Vodafone is frequently expanding its M2M market. After bidding for the troubled telecoms group Cable & Wireless Worldwide (C&WW), the group’s shares increased by almost ‘45% after Vodafone confirmed that it was interested. […] Confirmation of Vodafone’s interest pushed up shares in C&W Worldwide 28.5p, taking the company’s equity value to more than ?700m,’ (Financial Times, 14-02-2012). On April 23rd 2012 Vodafone’s strategic capability increased with a deal, alongside external interest from shareholders. ‘Under the conditions of the deal, Vodafone will pay 38 pence per C&WW share, meaning the firm has a value of ?1.044bn. The deal will add a U.K. fixed-line network to Vodafone’s mobile network currently in place.’ (BBC, 24-03-2012).
European markets are an area of concern (particularly competency in mature markets), also, various legal proceedings – perceived as external threats – have been occurring there, which could potentially damage intangible resources such as reputation and popularity in the region alongside attitudes, opinions and interests (AOIs); plus, ‘high penetration rates in these markets signify weak prospects for the group to report growth, making it dependent on differentiation and value added services for future growth,’ (MarketLine, p.9, 2012). So, the company’s development of ‘long-term evolution technology’ (LTE) seems to be an attempt to tackle this, which can produce ‘user speeds of up to 12 Mbps, compared to up to 6 Mbps on 3G. In Germany, our first market to launch LTE, we have already deployed the capability on 12% of our radio sites,’ (Vodafone Annual Report, p.24, 2012).

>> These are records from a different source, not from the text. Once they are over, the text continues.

section
variable (s : State) (d : Reg) (v : List Word) (fl : BitVec 6) (q : Option (Dword × Nat))
@[simp] theorem State.enqueue_me : (s.enqueue d v fl q).me = s.me.produce { tag := s.fresh, d := d, n := v.length, val := some v, queue := true, sfu := q, flags := fl } := rfl
@[simp] theorem State.enqueue_others : (s.enqueue d v fl q).others = s.others := rfl
@[simp] theorem State.enqueue_groups : (s.enqueue d v fl q).groups = s.groups := rfl
@[simp] theorem State.enqueue_gangs : (s.enqueue d v fl q).gangs = s.gangs := rfl
@[simp] theorem State.enqueue_pads : (s.enqueue d v fl q).pads = s.pads := rfl
@[simp] theorem State.enqueue_cores : (s.enqueue d v fl q).cores = s.cores := rfl
@[simp] theorem State.enqueue_dies : (s.enqueue d v fl q).dies = s.dies := rfl
@[simp] theorem State.enqueue_purlin : (s.enqueue d v fl q).purlin = s.purlin := rfl
@[simp] theorem State.enqueue_mem : (s.enqueue d v fl q).mem = s.mem := rfl
@[simp] theorem State.enqueue_lines : (s.enqueue d v fl q).lines = s.lines := rfl
@[simp] theorem State.enqueue_counted : (s.enqueue d v fl q).counted = s.counted := rfl
@[simp] theorem State.enqueue_past : (s.enqueue d v fl q).past = s.past := rfl
@[simp] theorem State.enqueue_phases : (s.enqueue d v fl q).phases = s.phases := rfl
@[simp] theorem State.enqueue_ops : (s.enqueue d v fl q).ops = s.ops := rfl
@[simp] theorem State.enqueue_holds : (s.enqueue d v fl q).holds = s.holds := rfl
@[simp] theorem State.enqueue_handovers : (s.enqueue d v fl q).handovers = s.handovers := rfl
@[simp] theorem State.enqueue_pageReqs : (s.enqueue d v fl q).pageReqs = s.pageReqs := rfl
@[simp] theorem State.enqueue_devWrites : (s.enqueue d v fl q).devWrites = s.devWrites := rfl
@[simp] theorem State.enqueue_regions : (s.enqueue d v fl q).regions = s.regions := rfl
@[simp] theorem State.enqueue_tiles : (s.enqueue d v fl q).tiles = s.tiles := rfl
@[simp] theorem State.enqueue_copies : (s.enqueue d v fl q).copies = s.copies := rfl
@[simp] theorem State.enqueue_streams : (s.enqueue d v fl q).streams = s.streams := rfl
@[simp] theorem State.enqueue_matrix : (s.enqueue d v fl q).matrix = s.matrix := rfl
@[simp] theorem State.enqueue_slates : (s.enqueue d v fl q).slates = s.slates := rfl
@[simp] theorem State.enqueue_accs : (s.enqueue d v fl q).accs = s.accs := rfl
@[simp] theorem State.enqueue_binds : (s.enqueue d v fl q).binds = s.binds := rfl
@[simp] theorem State.enqueue_shadows : (s.enqueue d v fl q).shadows = s.shadows := rfl
@[simp] theorem State.enqueue_lates : (s.enqueue d v fl q).lates = s.lates := rfl
@[simp] theorem State.enqueue_batches : (s.enqueue d v fl q).batches = s.batches := rfl
@[simp] theorem State.enqueue_cards : (s.enqueue d v fl q).cards = s.cards := rfl
@[simp] theorem State.enqueue_ready : (s.enqueue d v fl q).ready = s.ready := rfl
@[simp] theorem State.enqueue_blocks : (s.enqueue d v fl q).blocks = s.blocks := rfl
@[simp] theorem State.enqueue_parcels : (s.enqueue d v fl q).parcels = s.parcels := rfl
@[simp] theorem State.enqueue_posts : (s.enqueue d v fl q).posts = s.posts := rfl
@[simp] theorem State.enqueue_windows : (s.enqueue d v fl q).windows = s.windows := rfl
@[simp] theorem State.enqueue_remotes : (s.enqueue d v fl q).remotes = s.remotes := rfl
@[simp] theorem State.enqueue_colls : (s.enqueue d v fl q).colls = s.colls := rfl
@[simp] theorem State.enqueue_ports : (s.enqueue d v fl q).ports = s.ports := rfl
@[simp] theorem State.enqueue_links : (s.enqueue d v fl q).links = s.links := rfl
@[simp] theorem State.enqueue_drains : (s.enqueue d v fl q).drains = s.drains := rfl
@[simp] theorem State.enqueue_notices : (s.enqueue d v fl q).notices = s.notices := rfl
@[simp] theorem State.enqueue_routes : (s.enqueue d v fl q).routes = s.routes := rfl
@[simp] theorem State.enqueue_eaves : (s.enqueue d v fl q).eaves = s.eaves := rfl
@[simp] theorem State.enqueue_vifs : (s.enqueue d v fl q).vifs = s.vifs := rfl
@[simp] theorem State.enqueue_audits : (s.enqueue d v fl q).audits = s.audits := rfl
@[simp] theorem State.enqueue_badWords : (s.enqueue d v fl q).badWords = s.badWords := rfl
@[simp] theorem State.enqueue_weak : (s.enqueue d v fl q).weak = s.weak := rfl
@[simp] theorem State.enqueue_struck : (s.enqueue d v fl q).struck = s.struck := rfl
@[simp] theorem State.enqueue_answer : (s.enqueue d v fl q).answer = s.answer := rfl
@[simp] theorem State.enqueue_chip : (s.enqueue d v fl q).chip = s.chip := rfl
@[simp] theorem State.enqueue_heap : (s.enqueue d v fl q).heap = s.heap := rfl
@[simp] theorem State.enqueue_heapSize : (s.enqueue d v fl q).heapSize = s.heapSize := rfl
@[simp] theorem State.enqueue_saveSize : (s.enqueue d v fl q).saveSize = s.saveSize := rfl
@[simp] theorem State.enqueue_envPow : (s.enqueue d v fl q).envPow = s.envPow := rfl
@[simp] theorem State.enqueue_envInj : (s.enqueue d v fl q).envInj = s.envInj := rfl
@[simp] theorem State.enqueue_envCxl : (s.enqueue d v fl q).envCxl = s.envCxl := rfl
@[simp] theorem State.enqueue_attached : (s.enqueue d v fl q).attached = s.attached := rfl
@[simp] theorem State.enqueue_powered : (s.enqueue d v fl q).powered = s.powered := rfl
@[simp] theorem State.enqueue_mbase : (s.enqueue d v fl q).mbase = s.mbase := rfl
@[simp] theorem State.enqueue_time : (s.enqueue d v fl q).time = s.time := rfl
@[simp] theorem State.enqueue_fresh : (s.enqueue d v fl q).fresh = s.fresh + 1 := rfl
@[simp] theorem State.enqueue_turns : (s.enqueue d v fl q).turns = s.turns := rfl
@[simp] theorem State.enqueue_cycle : (s.enqueue d v fl q).cycle = s.cycle := rfl
@[simp] theorem State.enqueue_bundle : (s.enqueue d v fl q).bundle = s.bundle := rfl
@[simp] theorem State.enqueue_agenda : (s.enqueue d v fl q).agenda = s.agenda := rfl
end

section
variable (s : State) (n : Nat)
@[simp] theorem State.advanceBy_me : (s.advanceBy n).me = s.me.advanceBy n := rfl
@[simp] theorem State.advanceBy_others : (s.advanceBy n).others = s.others := rfl
@[simp] theorem State.advanceBy_groups : (s.advanceBy n).groups = s.groups := rfl
@[simp] theorem State.advanceBy_gangs : (s.advanceBy n).gangs = s.gangs := rfl
@[simp] theorem State.advanceBy_pads : (s.advanceBy n).pads = s.pads := rfl
@[simp] theorem State.advanceBy_cores : (s.advanceBy n).cores = s.cores := rfl
@[simp] theorem State.advanceBy_dies : (s.advanceBy n).dies = s.dies := rfl
@[simp] theorem State.advanceBy_purlin : (s.advanceBy n).purlin = s.purlin := rfl
@[simp] theorem State.advanceBy_mem : (s.advanceBy n).mem = s.mem := rfl
@[simp] theorem State.advanceBy_lines : (s.advanceBy n).lines = s.lines := rfl
@[simp] theorem State.advanceBy_counted : (s.advanceBy n).counted = s.counted := rfl
@[simp] theorem State.advanceBy_past : (s.advanceBy n).past = s.past := rfl
@[simp] theorem State.advanceBy_phases : (s.advanceBy n).phases = s.phases := rfl
@[simp] theorem State.advanceBy_ops : (s.advanceBy n).ops = s.ops := rfl
@[simp] theorem State.advanceBy_holds : (s.advanceBy n).holds = s.holds := rfl
@[simp] theorem State.advanceBy_handovers : (s.advanceBy n).handovers = s.handovers := rfl
@[simp] theorem State.advanceBy_pageReqs : (s.advanceBy n).pageReqs = s.pageReqs := rfl
@[simp] theorem State.advanceBy_devWrites : (s.advanceBy n).devWrites = s.devWrites := rfl
@[simp] theorem State.advanceBy_regions : (s.advanceBy n).regions = s.regions := rfl
@[simp] theorem State.advanceBy_tiles : (s.advanceBy n).tiles = s.tiles := rfl
@[simp] theorem State.advanceBy_copies : (s.advanceBy n).copies = s.copies := rfl
@[simp] theorem State.advanceBy_streams : (s.advanceBy n).streams = s.streams := rfl
@[simp] theorem State.advanceBy_matrix : (s.advanceBy n).matrix = s.matrix := rfl
@[simp] theorem State.advanceBy_slates : (s.advanceBy n).slates = s.slates := rfl
@[simp] theorem State.advanceBy_accs : (s.advanceBy n).accs = s.accs := rfl
@[simp] theorem State.advanceBy_binds : (s.advanceBy n).binds = s.binds := rfl
@[simp] theorem State.advanceBy_shadows : (s.advanceBy n).shadows = s.shadows := rfl
@[simp] theorem State.advanceBy_lates : (s.advanceBy n).lates = s.lates := rfl
@[simp] theorem State.advanceBy_batches : (s.advanceBy n).batches = s.batches := rfl
@[simp] theorem State.advanceBy_cards : (s.advanceBy n).cards = s.cards := rfl
@[simp] theorem State.advanceBy_ready : (s.advanceBy n).ready = s.ready := rfl
@[simp] theorem State.advanceBy_blocks : (s.advanceBy n).blocks = s.blocks := rfl
@[simp] theorem State.advanceBy_parcels : (s.advanceBy n).parcels = s.parcels := rfl
@[simp] theorem State.advanceBy_posts : (s.advanceBy n).posts = s.posts := rfl
@[simp] theorem State.advanceBy_windows : (s.advanceBy n).windows = s.windows := rfl
@[simp] theorem State.advanceBy_remotes : (s.advanceBy n).remotes = s.remotes := rfl
@[simp] theorem State.advanceBy_colls : (s.advanceBy n).colls = s.colls := rfl
@[simp] theorem State.advanceBy_ports : (s.advanceBy n).ports = s.ports := rfl
@[simp] theorem State.advanceBy_links : (s.advanceBy n).links = s.links := rfl
@[simp] theorem State.advanceBy_drains : (s.advanceBy n).drains = s.drains := rfl
@[simp] theorem State.advanceBy_notices : (s.advanceBy n).notices = s.notices := rfl
@[simp] theorem State.advanceBy_routes : (s.advanceBy n).routes = s.routes := rfl
@[simp] theorem State.advanceBy_eaves : (s.advanceBy n).eaves = s.eaves := rfl
@[simp] theorem State.advanceBy_vifs : (s.advanceBy n).vifs = s.vifs := rfl
@[simp] theorem State.advanceBy_audits : (s.advanceBy n).audits = s.audits := rfl
@[simp] theorem State.advanceBy_badWords : (s.advanceBy n).badWords = s.badWords := rfl
@[simp] theorem State.advanceBy_weak : (s.advanceBy n).weak = s.weak := rfl
@[simp] theorem State.advanceBy_struck : (s.advanceBy n).struck = s.struck := rfl
@[simp] theorem State.advanceBy_answer : (s.advanceBy n).answer = s.answer := rfl
@[simp] theorem State.advanceBy_chip : (s.advanceBy n).chip = s.chip := rfl
@[simp] theorem State.advanceBy_heap : (s.advanceBy n).heap = s.heap := rfl
@[simp] theorem State.advanceBy_heapSize : (s.advanceBy n).heapSize = s.heapSize := rfl
@[simp] theorem State.advanceBy_saveSize : (s.advanceBy n).saveSize = s.saveSize := rfl
@[simp] theorem State.advanceBy_envPow : (s.advanceBy n).envPow = s.envPow := rfl
@[simp] theorem State.advanceBy_envInj : (s.advanceBy n).envInj = s.envInj := rfl
@[simp] theorem State.advanceBy_envCxl : (s.advanceBy n).envCxl = s.envCxl := rfl
@[simp] theorem State.advanceBy_attached : (s.advanceBy n).attached = s.attached := rfl
@[simp] theorem State.advanceBy_powered : (s.advanceBy n).powered = s.powered := rfl
@[simp] theorem State.advanceBy_mbase : (s.advanceBy n).mbase = s.mbase := rfl
@[simp] theorem State.advanceBy_time : (s.advanceBy n).time = s.time := rfl
@[simp] theorem State.advanceBy_fresh : (s.advanceBy n).fresh = s.fresh := rfl
@[simp] theorem State.advanceBy_turns : (s.advanceBy n).turns = s.turns := rfl
@[simp] theorem State.advanceBy_cycle : (s.advanceBy n).cycle = s.cycle := rfl
@[simp] theorem State.advanceBy_bundle : (s.advanceBy n).bundle = s.bundle := rfl
@[simp] theorem State.advanceBy_agenda : (s.advanceBy n).agenda = s.agenda := rfl
end

section
variable (s : State) (a : Dword)
@[simp] theorem State.goto_me : (s.goto a).me = s.me.goAt a := rfl
@[simp] theorem State.goto_others : (s.goto a).others = s.others := rfl
@[simp] theorem State.goto_groups : (s.goto a).groups = s.groups := rfl
@[simp] theorem State.goto_gangs : (s.goto a).gangs = s.gangs := rfl
@[simp] theorem State.goto_pads : (s.goto a).pads = s.pads := rfl
@[simp] theorem State.goto_cores : (s.goto a).cores = s.cores := rfl
@[simp] theorem State.goto_dies : (s.goto a).dies = s.dies := rfl
@[simp] theorem State.goto_purlin : (s.goto a).purlin = s.purlin := rfl
@[simp] theorem State.goto_mem : (s.goto a).mem = s.mem := rfl
@[simp] theorem State.goto_lines : (s.goto a).lines = s.lines := rfl
@[simp] theorem State.goto_counted : (s.goto a).counted = s.counted := rfl
@[simp] theorem State.goto_past : (s.goto a).past = s.past := rfl
@[simp] theorem State.goto_phases : (s.goto a).phases = s.phases := rfl
@[simp] theorem State.goto_ops : (s.goto a).ops = s.ops := rfl
@[simp] theorem State.goto_holds : (s.goto a).holds = s.holds := rfl
@[simp] theorem State.goto_handovers : (s.goto a).handovers = s.handovers := rfl
@[simp] theorem State.goto_pageReqs : (s.goto a).pageReqs = s.pageReqs := rfl
@[simp] theorem State.goto_devWrites : (s.goto a).devWrites = s.devWrites := rfl
@[simp] theorem State.goto_regions : (s.goto a).regions = s.regions := rfl
@[simp] theorem State.goto_tiles : (s.goto a).tiles = s.tiles := rfl
@[simp] theorem State.goto_copies : (s.goto a).copies = s.copies := rfl
@[simp] theorem State.goto_streams : (s.goto a).streams = s.streams := rfl
@[simp] theorem State.goto_matrix : (s.goto a).matrix = s.matrix := rfl
@[simp] theorem State.goto_slates : (s.goto a).slates = s.slates := rfl
@[simp] theorem State.goto_accs : (s.goto a).accs = s.accs := rfl
@[simp] theorem State.goto_binds : (s.goto a).binds = s.binds := rfl
@[simp] theorem State.goto_shadows : (s.goto a).shadows = s.shadows := rfl
@[simp] theorem State.goto_lates : (s.goto a).lates = s.lates := rfl
@[simp] theorem State.goto_batches : (s.goto a).batches = s.batches := rfl
@[simp] theorem State.goto_cards : (s.goto a).cards = s.cards := rfl
@[simp] theorem State.goto_ready : (s.goto a).ready = s.ready := rfl
@[simp] theorem State.goto_blocks : (s.goto a).blocks = s.blocks := rfl
@[simp] theorem State.goto_parcels : (s.goto a).parcels = s.parcels := rfl
@[simp] theorem State.goto_posts : (s.goto a).posts = s.posts := rfl
@[simp] theorem State.goto_windows : (s.goto a).windows = s.windows := rfl
@[simp] theorem State.goto_remotes : (s.goto a).remotes = s.remotes := rfl
@[simp] theorem State.goto_colls : (s.goto a).colls = s.colls := rfl
@[simp] theorem State.goto_ports : (s.goto a).ports = s.ports := rfl
@[simp] theorem State.goto_links : (s.goto a).links = s.links := rfl
@[simp] theorem State.goto_drains : (s.goto a).drains = s.drains := rfl
@[simp] theorem State.goto_notices : (s.goto a).notices = s.notices := rfl
@[simp] theorem State.goto_routes : (s.goto a).routes = s.routes := rfl
@[simp] theorem State.goto_eaves : (s.goto a).eaves = s.eaves := rfl
@[simp] theorem State.goto_vifs : (s.goto a).vifs = s.vifs := rfl
@[simp] theorem State.goto_audits : (s.goto a).audits = s.audits := rfl
@[simp] theorem State.goto_badWords : (s.goto a).badWords = s.badWords := rfl
@[simp] theorem State.goto_weak : (s.goto a).weak = s.weak := rfl
@[simp] theorem State.goto_struck : (s.goto a).struck = s.struck := rfl
@[simp] theorem State.goto_answer : (s.goto a).answer = s.answer := rfl
@[simp] theorem State.goto_chip : (s.goto a).chip = s.chip := rfl
@[simp] theorem State.goto_heap : (s.goto a).heap = s.heap := rfl
@[simp] theorem State.goto_heapSize : (s.goto a).heapSize = s.heapSize := rfl
@[simp] theorem State.goto_saveSize : (s.goto a).saveSize = s.saveSize := rfl
@[simp] theorem State.goto_envPow : (s.goto a).envPow = s.envPow := rfl
@[simp] theorem State.goto_envInj : (s.goto a).envInj = s.envInj := rfl
@[simp] theorem State.goto_envCxl : (s.goto a).envCxl = s.envCxl := rfl
@[simp] theorem State.goto_attached : (s.goto a).attached = s.attached := rfl
@[simp] theorem State.goto_powered : (s.goto a).powered = s.powered := rfl
@[simp] theorem State.goto_mbase : (s.goto a).mbase = s.mbase := rfl
@[simp] theorem State.goto_time : (s.goto a).time = s.time := rfl
@[simp] theorem State.goto_fresh : (s.goto a).fresh = s.fresh := rfl
@[simp] theorem State.goto_turns : (s.goto a).turns = s.turns := rfl
@[simp] theorem State.goto_cycle : (s.goto a).cycle = s.cycle := rfl
@[simp] theorem State.goto_bundle : (s.goto a).bundle = s.bundle := rfl
@[simp] theorem State.goto_agenda : (s.goto a).agenda = s.agenda := rfl
end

Vodafone’s value chain will need to be altered upon acquiring C&WW. Firm infrastructure, technology development and service will possibly be enhanced; especially by obtaining C&WW’s unique resources including corporate voice, data and hosting services; which can potentially impinge on the primary activities within the value chain; increasing marketing and sales, operations and service. Vodafone should continue with their penetration strategies in growing markets as acquisition has been functional for growth. In Europe, decisions should be based on consolidation to protect the company’s shares; because the business has selected a differentiation strategy, which seems sensible with weak prospects. Therefore, LTE should be prioritised for ‘4G’ phones now and in the future, because the experience curve will potentially increase in emerging markets (i.e. India etc.) as it decreases in Europe and the U.S. hence, entrepreneurial innovation and core competences are practical to uphold cost leadership.